Wymundham was not an attractive man. His narrow face had a rather vulpine look about it, and his small eyes were bright and beady. His mannerisms were fussy and effeminate, and under his scholar’s tabard he wore hose of soft blue wool, so that his legs reminded Bartholomew of those of an elderly nun.
‘I am sorry,’ said Wymundham, wiping his nose on the napkin. ‘It was the shock.’
‘It is all right,’ said Bartholomew gently. ‘Is there anyone I can fetch to be with you? One of the other Fellows, perhaps?’
Wymundham shook his head. ‘That will not be necessary, thank you. I am perfectly recovered now. As I said, it was the shock of seeing poor Raysoun die that distressed me. We were good friends. We were the first Fellows to be admitted to the College last year, you see.’

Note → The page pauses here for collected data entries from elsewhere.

/-- The checks of a call and its outcome: the thread after it, or the cause and address of its trap (R71, R78). -/
def State.callResult (s : State) (t : Thread) (k : NodeKind) : Except (Nat × DWord) Thread :=
  match s.callee t k with
  | .error c => .error (c, 0)
  | .ok (p, off) =>
    let fc := s.frameSize t.image p
    let top := t.sptr.toNat + t.p + 4 * (t.wb + off + fc)
    let trips := tripsAt t.trips t.path
    if t.slim.toNat < top then .error (0xA0, BitVec.ofNat 64 top)
    else if !trips.isEmpty && decide (t.td ≤ t.depth) then .error (0xA0, BitVec.ofNat 64 (t.slim.toNat + 32 * t.depth))
    else .ok (callThread t p off (s.frameOf t) fc trips)

/-- The thread may make its call now: also chunks are free for the fresh words (R79, R80). -/
def State.callReady (s : State) (c : Core) (t : Thread) : Bool := s.freeToGo c t .call && decide (16 ≤ s.freeChunks c)

/-- Make the call that is due, or trap at N:0 (R71). -/
def State.makeCall (s : State) (c : Core) (t : Thread) : State :=
  match s.restNode t with
  | .error e => s.stopFetch c.cl c.co t t.path.proc e
  | .ok k =>
    match s.callResult t k with
    | .ok t' => s.setCore (c.setThread t')
    | .error (cause, addr) => s.setCore (c.trapThread t cause addr)

/-- CALL: one indivisible step; a trap leaves nothing pushed and nothing written (R71). -/
def execCall (cl co t : Nat) (s : State) : Host.Outcome State Fault Refusal :=
  let c := s.core cl co
  match c.thread? t with
  | none => .refused .notEnabled
  | some th =>
    if !s.callReady c th then .refused .notEnabled
    else .next (match th.pagerFault with | some x => s.reportMove c th x | none => s.makeCall c th)

/-! ### RETURN (R73, R78, R102, R104, R215) -/

/-- What a return by link does to the thread (R73): the caller's window and counters; the chunks above every frame that goes on are
released, and no other (R72, R80). -/
def returnThread (t : Thread) (p : Path) (off fcaller : Nat) (loops : List Nat) : Thread :=
  let wb := t.wb - off
  let j := t.depth - 1
  let top := max (wb + fcaller) (greatest t.tops.dropLast)
  let counts := assocGet [] t.tripRecs j
  { t with wb := wb, stk := t.stk.filter (fun x => decide (x.1 < top)), spilled := t.spilled.filter (fun k => decide (8 * k < top)),
           trips := loops.zipIdx.map (fun (d, i) => (d, counts.getD i 0)), tripRecs := assocSet [] t.tripRecs j [],
           tripSpilled := t.tripSpilled.filter (· != j),
           calls := t.calls.dropLast, tops := t.tops.dropLast, path := p, act := .move .complete }

/-- The returning operation as the position of a trap: the last operation retired in this procedure (R73). -/
def Thread.returning (t : Thread) : Thread :=
  if t.opAt.proc == t.path.proc && t.begun then { t with path := t.opAt, act := .rest } else t

/-- The keep ranges of a safe point of the thread's image. -/
def State.keepOf (s : State) (img sp : Nat) (proc : Nat) : List (Nat × Nat) :=
  match s.image? img with
  | none => []
  | some i =>
    match i.proc? proc with
    | none => []
    | some p => (((i.safes.drop p.spIdx).take p.spCnt).filter (fun e => e.k == sp)).flatMap (fun e => e.keep)

/-- The barriers above the block keep the pending phases of a thread that parks (R89). -/
def Launch.holdPhases (l : Launch) (t : Thread) : List Barrier :=
  let bs := l.barriers.map (fun b => { b with held := b.held.filter (fun x => x.1 != t.stackNo) })
  (t.pending.filter (fun x => decide (l.blockLevel < x.1))).foldl (fun bs x =>
    let b := barrierOf bs x.1 (l.unitOf x.1 t.linear)
    putBarrier { b with held := b.held ++ [(t.stackNo, x.2)] } bs) bs

/-- A thread parks (R102): it leaves its group, its slot and chunks are free, its keep ranges are noted; it still counts for
the barriers of its unit unless it is detached. A handler that it ran ends with it (R344). -/
def State.parkThread (s : State) (cl co : Nat) (t : Thread) (keep : List (Nat × Nat)) : State :=
  let c := ((s.core cl co).freeHandler (t.gslot.getD 64) t.tid).leaveGroup t
  let c1 := { c with threads := c.threads.filter (fun x => x.tid != t.tid), block := c.block.map (fun b => { b with keep := b.keep ++ keep, parked := true }) }
  let s1 := (s.setCore c1).onLaunch t.launch (fun l =>
    { l with barriers := l.holdPhases t, blocks := mapIf (fun b => b.index == t.block) (fun b => { b with parked := if t.detached then b.parked else b.parked ++ [t.linear], saved := b.saved ++ [t.crec] }) l.blocks })
  s1.groupGone cl co (t.gslot.getD 64)

/-- FLAGS of a continuation record (R100). -/
def flagsByte (t : Thread) (valid : Bool) : Byte := BitVec.ofNat 8 ((if valid then 1 else 0) + (if t.detached then 2 else 0))

/-- The return from a save procedure's root sets VALID and parks the thread (R102); a failed write stops it at the
returning operation, as the header's write does (R101). -/
def State.returnSaved (s : State) (cl co : Nat) (t : Thread) (sp : Nat) (rec : DWord) (proc : Nat) : State :=
  let c := s.ctxOf (((s.launch? t.launch).map (fun l => l.ctx)).getD 0)
  match s.gmWrite cl co c c.prot (rec.toNat + 46) [flagsByte t true] with
  | (s1, .error f) => s1.stopOnPage cl co 0 c t.returning f
  | (s1, .ok _) => s1.parkThread cl co t (s.keepOf t.image sp proc)
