/-- The threads of a block, or the address for which its relaunch waits. -/
def State.blockThreads (s : State) (l : Launch) (b : BlockRec) (cl co : Nat) : State × Except Nat (List Thread) :=
  if l.relaunches b then s.relaunchAll cl co l b.index b.records.zipIdx
  else (s, .ok ((List.range l.blockSize).map (fun i => freshThread s l b.index i (s.nextId + i))))

/-- The core's own storage reads as a new block finds it: cells zero, tiles cleared, its allocation zero (R86). Its lanes go on (R14, R15). -/
def State.clearCore (s : State) (cl co z : Nat) : State :=
  ((s.zero (spAddr cl co 0) z).zero (Config.tileBase + (cl * 128 + co) * 4 * 65536) (4 * 65536)).onCore cl co (fun c =>
    { c with cells := [], threads := [], groups := [], bins := [], ibuf := [], xfers := [], wants := [] })

/-- Put one block on a core; an address where it must wait for a page to be mapped (R86, R95, R104, R322). -/
def State.placeBlock (s : State) (l : Launch) (index cl co : Nat) : State × Option Nat :=
  match l.blocks.find? (fun b => b.index == index) with
  | none => (s, none)
  | some b =>
    match (s.clearCore cl co l.z).ringIn cl co l with
    | (s1, some va) => (s1, some va)
    | (s1, none) =>
      match s1.keepIn cl co l index (if l.relaunches b then s1.recordKeeps l b.records else []) with
      | (s2, some va) => (s2, some va)
      | (s2, none) =>
        match s2.blockThreads l b cl co with
        | (s3, .error va) => (s3, some va)
        | (s3, .ok ts) =>
        let s3 := { s3 with nextId := s3.nextId + ts.length }
        let s4 := s3.onCore cl co (fun c =>
          { c with block := some { launch := l.id, index := index, z := l.z, ctx := l.ctx }, threads := ts, bkpten := (s.ctxOf l.ctx).bkpten })
        (s4.onLaunch l.id (fun l => { l with blocks := mapIf (fun x => x.index == index) (fun x => { x with at_ := .placed cl co, pinned := some (cl, co), records := [] }) l.blocks }), none)

/-- Put blocks on their cores in turn. -/
def State.placeBlocks (s : State) (l : Launch) : List (Nat × Nat × Nat) → State × Option Nat
  | [] => (s, none)
  | (index, cl, co) :: r =>
    match s.placeBlock l index cl co with
    | (s1, some va) => (s1, some va)
    | (s1, none) => State.placeBlocks s1 l r

/-- A stall of the copy unit on an unmapped page (R334). -/
def State.copyStall (s : State) (cl : Nat) (c : Context) (va : Nat) (acc : AccessKind) : State :=
  let (id, s1) := s.freshId
  { s1 with stalls := s1.stalls ++ [{ id := id, part := c.part, cl := cl, ctx := c.ctx, va := va, src := 3, acc := acc }] }

/-- A block's copy waits at an address: for its page to be mapped (R334), or, made again, for what it reaches to serve it
(R369, R376). -/
def State.copyWait (s : State) (cl : Nat) (c : Context) (va : Nat) (acc : AccessKind) : Host.Outcome State Fault Refusal :=
  if (match (s.translate cl 0 c va false).2 with | .ok lf => s.stallsAt lf.phys | .error m => m == .wait : Bool) then .next s
  else if s.stalledOn c.ctx va then .refused .notEnabled
  else .next (s.copyStall cl c va acc)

‘If it is any consolation, I do not think he felt much,’ said Bartholomew. ‘In fact, it is likely that he did not even know what had happened to him.’
‘Oh, he knew,’ said Wymundham with sudden bitterness. ‘He told me. Just before he died.’
‘Told you what?’ asked Bartholomew, confused. ‘That he knew he had fallen?’
‘That someone had killed him,’ said Wymundham harshly. ‘That is what shocked me, even more than seeing him lying there in all that blood.’
‘You mean he told you that someone had murdered him?’ asked Bartholomew, bewildered. ‘But Master Lynton said he fell–’
‘Someone stabbed him with one of those builders’ spikes, and then shoved him off the scaffolding,’ interrupted Wymundham, pursing his lips and regarding Bartholomew with bird-like eyes. ‘That is what he told me as he died.’